TASK REQUIREMENTS: The answer is the set of lines that include "ended", copied from the data below.

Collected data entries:
-- ==== Sys2Proof/Machine/Table.lean ====
section
/-!
DEFINITION. The hash unit and the retrieval tables: HFAM, HCODE, HPROBE, HINS, HDEL, HREH, HSYNC, and the
table requests at their homes (R259 to R267, R318 to R324).
-/
namespace Sys2Proof.Machine

/-! ## Hash families (R259, R319) -/

/-- A family record's fields, and whether it keeps its table (R259). -/
def familyOf (ws : List Word) : HashFam × Bool :=
  let a := ws.getD 0 0
  let b := ws.getD 1 0
  let f : HashFam := { planes := bitsAt a 0 32, pfmt := bitsAt b 58 6, dim := bitsAt b 32 16,
                       lt := bitsAt b 16 8, kb := bitsAt b 8 8 }
  let n := if class8 f.pfmt then 32 else 16
  (f, bitsAt a 32 32 == 0 && f.planes % 16 == 0 && (class8 f.pfmt || class16 f.pfmt) && bitsAt b 48 10 == 0 &&
    f.dim % n == 0 && n ≤ f.dim && f.dim ≤ 4096 && bitsAt b 24 8 == 0 && 1 ≤ f.lt && f.lt ≤ 16 && 1 ≤ f.kb &&
    f.kb ≤ 24 && bitsAt b 0 8 == 0 && (ws.drop 2).all (· == 0))

/-- Element size of a family. -/
def HashFam.es (f : HashFam) : Nat := if class8 f.pfmt then 1 else 2
/-- Chunk length of a family. -/
def HashFam.chunk (f : HashFam) : Nat := if class8 f.pfmt then 32 else 16

/-- HFAM (R319). -/
def execHfam (w : WordG) (s : State) : Host.Outcome State Fault Refusal :=
  memWord (.hfam w) (fun c => do
    let t ← teamOf c
    let a := (fieldS c.g w.a).toNat
    if a % 16 != 0 then trapInfo causeMisaligned c.run a
    if t.csl * 64 < a + 64 then trapInfo causeAllocBound c.run a
    let ws ← issueWords c (coreLoc t a) a 8
    let (f, ok) := familyOf ws
    if !ok then trapInfo causeFamily c.run a
    if t.csl * 64 < f.planes + f.lt * f.kb * f.dim * f.es then trapInfo causeAllocBound c.run f.planes
    modify (fun m => m.modTeam t.tid (fun t => { t with hash := vset t.hash w.d.toNat (some f) }))
    return c.run) s

/-! ## HCODE (R260, R320) -/

/-- The lanes of a list whose offset fails a test trap. -/
def checkLanes (cause : Nat) (xs : List (Nat × Nat)) (bad : Nat → Bool) : M Unit := checkAddr none cause xs bad

/-- HCODE at issue. -/
def execHcode (w : WordG) (s : State) : Host.Outcome State Fault Refusal :=
  memWord (.hcode w) (fun c => do
    let t ← teamOf c
    match vget t.hash w.b.toNat none with
    | none =>
      let n ← freeNat
      throw (.trap causeFamily c.run (Config.emptySlotInfo n))
    | some f =>
      let xs := c.lanes.lanes.map (fun l => (l, src32 c c.g w.a l))
      checkLanes causeMisaligned xs (fun a => a % 16 != 0)
      checkLanes causeAllocBound xs (fun a => t.csl * 64 < a + f.dim * f.es)
      let ds := (List.range f.lt).map (w.d.toNat + ·)
      if ds.any (fun j => c.g.framed ≤ j) then trapWord c causeFrameBound
      let g ← curGroup c
      if (markV c ds).any (fun r => g.marks.any (fun p => p.2 == r)) then stall
      let _ ← issueOp c (.hcode w) { Captured.none with va := [laneFn (fun l => src32 c c.g w.a l)] } (markV c ds)
        (fun o => { o with fam := some f })
      return c.run) s
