/-- Has a ray nothing left in its treelet? -/
def Ray.leaving (r : Ray) : Bool :=
  match r.cont with
  | .node _ :: _ => false
  | .tris _ _ :: _ => false
  | _ => true

/-- A ray parks on a callback: the record is written and the slot line released (R293). -/
def Mach.parkRay (m : Mach) (r : Ray) : Mach :=
  let r := { r with st := .parked, cbseq := r.cbseq + 1 }
  let bs := (r.cand.map (·.toNat) ++ [r.rayid.toNat, r.cbseq % 65536, 0]).flatMap (natLe 4)
  let m := match m.team? r.team with
    | some t => m.writeBytes (bytesAt (coreLoc t (r.slot + 32)) bs)
    | none => m
  (m.dropOwn r.id).modRay r.id (fun _ => r)

/-- A ray leaves its treelet for the next link of its continuation, or ends. -/
def Mach.leaveTreelet (dev : Device) (m : Mach) (r : Ray) : Mach :=
  match r.cont with
  | .link t :: rest =>
    let r := { r with cont := rest, treelet := t, version := 0, st := .moving }
    (m.modRay r.id (fun _ => r)).arriveRay dev r r.stack false
  | _ => m.endRay r (if r.hit then rayHit else rayMiss)

/-- Items that one RAY_VISIT takes at most: an image may hold a ring of nodes, which is never left. -/
def visitFuel : Nat := 65536

/-- A ray traverses a staged copy from where it stands. -/
def visitCopy (dev : Device) (m : Mach) (r : Ray) (s : Staged) : Mach :=
  let m := { m with staged := m.staged.map (fun x => if x == s then { x with used := m.cyc.toNat } else x) }
  match walkRay s.image (imageCounts s.image).1 visitFuel m r with
  | (m, .park r) => m.parkRay r
  | (m, .finish r) => m.endRay r rayHit
  | (m, .more r) => if r.leaving then m.leaveTreelet dev r else m.modRay r.id (fun _ => r)

/-- A queued ray enters its treelet's staged copy: a continuation that names nodes of another version is
dropped, and the traversal starts at node 0 (R296). -/
def Ray.enter (r : Ray) (version nn : Nat) : Ray :=
  let r := { r with st := .inside, tv := min (r.tv + 1) (pow2 24 - 1) }
  if r.version = version + 1 then r
  else
    { r with
      version := version + 1,
      cont := (if nn = 0 then [] else [.node 0]) ++ r.cont.filter (fun i => match i with
        | .link _ => true
        | _ => false) }

/-- A visit of a ray. -/
def visitRay (dev : Device) (m : Mach) (r : Ray) : Mach :=
  match r.st with
  | .queued =>
    let t := m.treelet r.entry
    if t.closed then m
    else match m.stagedCopy r.stack r.entry t.version with
      | some s => visitCopy dev m (r.enter t.version (imageCounts s.image).1) s
      | none => m
  | .inside =>
    (match m.stagedCopy r.stack r.entry (r.version - 1) with
     | some s => visitCopy dev m r s
     | none => m)
  | _ => m

/-- RAY_VISIT. -/
def execRayVisit (ray : Nat) (s : State) : Host.Outcome State Fault Refusal :=
  if s.dev.ctxst != .running then .next s else
  match s.mach.ray? ray with
  | some r => .next { s with mach := visitRay s.dev s.mach r }
  | none => .next s

/-! ## ANYR (R293, R327) -/

/-- ANYR at issue: it takes Own of each slot line. -/
def execAnyr (w : WordG) (s : State) : Host.Outcome State Fault Refusal :=
  memWord (.anyr w) (fun c => do
    let t ← teamOf c
    let xs ← slotChecks c t w.a
    let at' (x : BitVec 8) : List LaneVals := [laneFn (fun l => src32 c c.g x l)]
    let cap := { Captured.none with va := at' w.a, vb := at' w.b, vc := at' w.c }
    let _ ← issueOwned c (.anyr w) cap (markV c [w.d.toNat]) (ownable (slotLines t (xs.map (·.2)))) (fun o => o)
    return c.run) s

/-- A ray takes its answer: it owns its slot line again, and goes on or ends. -/
def Mach.answerRay (m : Mach) (r : Ray) (line : Line) (op answer : Nat) : Mach :=
  let m : Mach := { m with own := m.own.map (fun p => if p.1 == line && p.2 == op then (line, r.id) else p) }
  let r' := if answer = 1 then { r with cand := [] } else r.commit r.cand
  if answer = 2 || (answer = 0 && r.first) then m.endRay r' rayHit
  else
    -- inside the copy it goes on; a ray whose visit was ended re-enters its treelet's queue (R297)
    m.modRay r.id (fun _ => { r' with st := if m.insideCopy r then .inside else .moving, ended := false })

/-- One lane's answer: its status, after its effect. -/
def anyrLane (m : Mach) (o : Op) (t : Team) (l : Nat) : Mach × Nat :=
  let slot := capLane o.cap.va l
  let line := lineOf (coreLoc t slot)
  let answer := capLane o.cap.vc l
  -- a line that a later lane of the operation names stays owned for its answer (R327)
  let later := o.mask.lanes.any (fun k => l < k && capLane o.cap.va k == slot)
  let drop (m : Mach) : Mach :=
    if later then m else { m with own := m.own.filter (fun p => !(p.1 == line && p.2 == o.id)) }
  if 3 ≤ answer then (drop m, 2)
  else match m.ctx.rays.find? (fun r => r.team == o.team && r.slot == slot && r.st == .parked &&
      r.cbseq % 65536 == capLane o.cap.vb l) with
    | none => (drop m, 1)
    | some r => (m.answerRay r line o.id answer, 0)

/-- An ANYR goes on: every lane's answer acts, and it completes. -/
def progressAnyr (w : WordG) (m : Mach) (o : Op) : Mach :=
  if o.st != .running then m
  else match m.team? o.team with
    | none => m.completeOp o
    | some t =>
      let m := o.mask.lanes.foldl (fun m l =>
        let (m, st) := anyrLane m o t l
        m.oweV o.id (o.base + w.d.toNat) (Mask.one l) (fun _ => st)) m
      match m.op? o.id with
      | some o => m.completeOp o
      | none => m

/-! ## TRBEGIN and TRPUB (R294, R295, R328) -/

/-- TRBEGIN at issue. -/
def execTrbegin (w : WordG) (s : State) : Host.Outcome State Fault Refusal :=
  memWord (.trbegin w) (fun c => do
    let cap := captureS c w
    if bitsAt cap.sa 32 32 != 0 then trapWord c causeEngineArg
    let _ ← issueOp c (.trbegin w) cap [.s (w.d.toNat - 192)] (fun o => o)
    return c.run) s

/-- TRPUB at issue. -/
def execTrpub (w : WordG) (s : State) : Host.Outcome State Fault Refusal :=
  memWord (.trpub w) (fun c => do
    let cap := captureS c w
    if bitsAt cap.sa 32 32 != 0 then trapWord c causeEngineArg
    let _ ← issueOp c (.trpub w) { cap with sc := c.g.sReg (w.b.toNat - 192 + 1) } [.s (w.d.toNat - 192)]
      (fun o => o)
    return c.run) s

/-- An operation ends with a status in an S register. -/
def Mach.endStatus (m : Mach) (o : Op) (reg st : Nat) : Mach :=
  let m := m.oweS o.id reg st
  match m.op? o.id with
  | some o => m.completeOp o
  | none => m

/-- The scene and treelet that a TRBEGIN or TRPUB names. -/
def trNames (o : Op) : BitVec 8 × Nat := (BitVec.ofNat 8 (bitsAt o.cap.sa 24 8), bitsAt o.cap.sa 0 24)

/-- The table entry's address, by the cellar of stack 2d, after its reads: an error while it waits, no address
for TREELET_BAD. -/
def trEntry (dev : Device) (m : Mach) (o : Op) : Except Mach (Mach × Option Nat) :=
  let (scene, t) := trNames o
  match readScene dev m (some o) (2 * (o.core / 16)) scene.toNat with
  | .wait l => .error (m.askTier dev l)
  | .ok m1 bs =>
    let e := sceneOf bs
    if !e.v || e.nt ≤ t then .ok (m1, none)
    else (match cellarRead dev m1 (some o) (e.ttb + 16 * t) 16 with
      | .wait l => .error (m.askTier dev l)
      | .ok m _ => .ok (m, some (e.ttb + 16 * t))
      | .poison m => .ok (m, none)
      | .fail => .ok (m, none))
  | .poison m => .ok (m, none)
  | .fail => .ok (m, none)

/-- Is a ray inside the copy of a treelet that a TRBEGIN has closed? -/
def Mach.raysInside (m : Mach) (entry : Nat) : Bool :=
  m.ctx.rays.any (fun r => r.entry == entry && m.insideCopy r)

/-- A TRBEGIN goes on: it closes its treelet, then waits, with the entry's address + 1 noted, for the rays
inside. -/
def progressTrbegin (dev : Device) (w : WordG) (m : Mach) (o : Op) : Mach :=
  let reg := w.d.toNat - 192
  if o.st != .running then m
  else if o.aux != 0 then (if m.raysInside (o.aux - 1) then m else m.endStatus o reg 0)
  else if m.writesBehind o then m
  else match trEntry dev m o with
    | .error m => m
    | .ok (m, none) => m.endStatus o reg 3
    | .ok (m, some entry) =>
      let x := m.treelet entry
      if x.closed then m.endStatus o reg 1
      else
        -- rays that already stand in its queues are held (R294)
        let m := m.setTreelet { x with closed := true }
        let m : Mach := { m with ctx := { m.ctx with rays := m.ctx.rays.map (fun r =>
          if r.entry == entry && r.st == .queued then { r with st := .held } else r) } }
        if m.raysInside entry then m.modOp o.id (fun o => { o with aux := entry + 1 }) else m.endStatus o reg 0
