/-! ## BFILL (R302, R333) -/

/-- BFILL at issue. -/
def execBfill (w : WordG) (s : State) : Host.Outcome State Fault Refusal :=
  memWord (.bfill w) (fun c => do
    let t ← teamOf c
    let cap := captureS c w
    let a := cap.sa
    let b := cap.sb.toNat
    let n := bitsAt a 16 16
    if b % 4 != 0 then trapInfo causeMisaligned c.run b
    if t.csl * 64 < b + 4 * n then trapInfo causeAllocBound c.run b
    if 16384 < bitsAt a 0 16 + n || parityChannel (bitsAt a 32 5) || bitsAt a 40 24 != 0 then trapWord c causeEngineArg
    let _ ← issueOp c (.bfill w) cap [] (fun o => o)
    return c.run) s

/-- The whole effect of a BFILL. -/
def bfillElem (dev : Device) (m : Mach) (o : Op) (_ : Nat) : Elem := do
  match m.team? o.team with
  | none => .ok m
  | some t =>
    let a := o.cap.sa
    let n := bitsAt a 16 16
    let (m, xs) ← opCores dev t o 4 m ((List.range n).map (fun k => o.cap.sb.toNat + 4 * k))
    let put (r : Region) (x : Nat × Nat) : Region :=
      regionSet r (regionKey (bitsAt a 37 3) (bitsAt a 32 5) (bitsAt a 0 16 + x.2)) (BitVec.ofNat 32 x.1)
    .ok { m with ctx := { m.ctx with regions := xs.zipIdx.foldl put m.ctx.regions } }

/-- A BFILL goes on, behind the group's earlier commands to its channel (R305). -/
def progressBfill (dev : Device) (m : Mach) (o : Op) : Mach :=
  if m.channelBehind o (bitsAt o.cap.sa 37 3) (bitsAt o.cap.sa 32 5) then m
  else m.advanceWhole o (bfillElem dev)

/-! ## Channel modes (R283) -/

/-- FNRM_REQUEST (R273, R283): each bit asks for normal mode; a channel in COMPUTE starts back at once, and a
channel in NORMAL has nothing to honour. -/
def execFnrmRequest (stack : Nat) (v : Word) (s : State) : Host.Outcome State Fault Refusal :=
  let ask (c : Channel) : Channel := match c.mode with
    | .normal => c
    | .compute => { c with fnrm := true, mode := .toNormal }
    | _ => { c with fnrm := true }
  let all (m : Mach) : Mach := (List.range 32).foldl (fun m ch => if v.getLsbD ch then m.modChan stack ch ask else m) m
  -- a nonzero res field breaks a limit, and the write is discarded (R273)
  .next { s with mach := if bitsAt v 32 32 = 0 then all s.mach else s.mach }

/-- The machine with every bank of a channel precharged. -/
def closeBanks (s : State) (stack ch : Nat) : Mach :=
  let ath := (vget s.dev.cellars stack CellarRegs.reset).ath
  s.mach.closeChannel ath stack ch

/-- CHANNEL_TO_COMPUTE_DONE: column commands have ended and every bank is precharged. -/
def execChannelToComputeDone (stack ch : Nat) (s : State) : Host.Outcome State Fault Refusal :=
  if (s.mach.chan stack ch).mode = .toCompute then
    .next { s with mach := (closeBanks s stack ch).modChan stack ch (fun c => { c with mode := .compute }) }
  else .next s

TASK RESULT:
    -- inside the copy it goes on; a ray whose visit was ended re-enters its treelet's queue (R297)
    m.modRay r.id (fun _ => { r' with st := if m.insideCopy r then .inside else .moving, ended := false })
/-- CHANNEL_TO_COMPUTE_DONE: column commands have ended and every bank is precharged. -/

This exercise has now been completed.